For convertible preferred stock, the if-converted method is used. The if-converted method tells us what would happen to EPS if we had converted the convertible preferred stock into common shares at the beginning of the period. Have a look at the formula to be used in your level 1 CFA exam:

Diluted EPS vs. Convertible Preferred Stock
Click to show formula

\(Diluted\ EPS = \frac{NI}{WACSO\ + S_{n}}\)

  • \(EPS\) - earnings per share
  • \(NI\) - net income
  • \(WACSO\) - weighted average common shares outstanding
  • \(S_{n}\) - new common shares that would have been issued at conversion

The if-converted method tells us what would happen to EPS if we had converted the convertible preferred stock into common shares at the beginning of the period.

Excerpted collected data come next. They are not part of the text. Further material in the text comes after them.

/-- Why a step may refuse. -/
inductive Refusal where
  /-- The command has no meaning yet; raised by `exec` alone: safe. -/
  | notModelled (mnemonic : String)
deriving DecidableEq, Repr

/-- The machine right after reset: `RST_N` low, every register at the reset value of its table, nothing waiting.
DESIGN CHOICE: log 2, 6. -/
def State.reset : State := {}

end Sys2Proof.Machine
end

Under the if-converted method (in comparison to basic EPS calculations):

  • preferred dividends are not subtracted in the numerator because preferred stocks are assumed to be converted,
  • weighted average number of shares outstanding in the denominator is increased by new shares from converting preferred stocks.
Example 3 (diluted EPS – convertible preferred stock)

The table presents information about Pro, Ltd. company:

net income for year ended 31 Dec 2022 USD 10 million
paid preferred dividend USD 0.5 million
common dividends USD 2 million
shares outstanding on 1 Jan 2022 8 million
shares outstanding on 31 Dec 2022 8 million
convertible preferred shares 300,000

The company did not issue any shares throughout the year. Each convertible preferred share is convertible into two common shares. What is the value of the company’s basic and diluted EPS?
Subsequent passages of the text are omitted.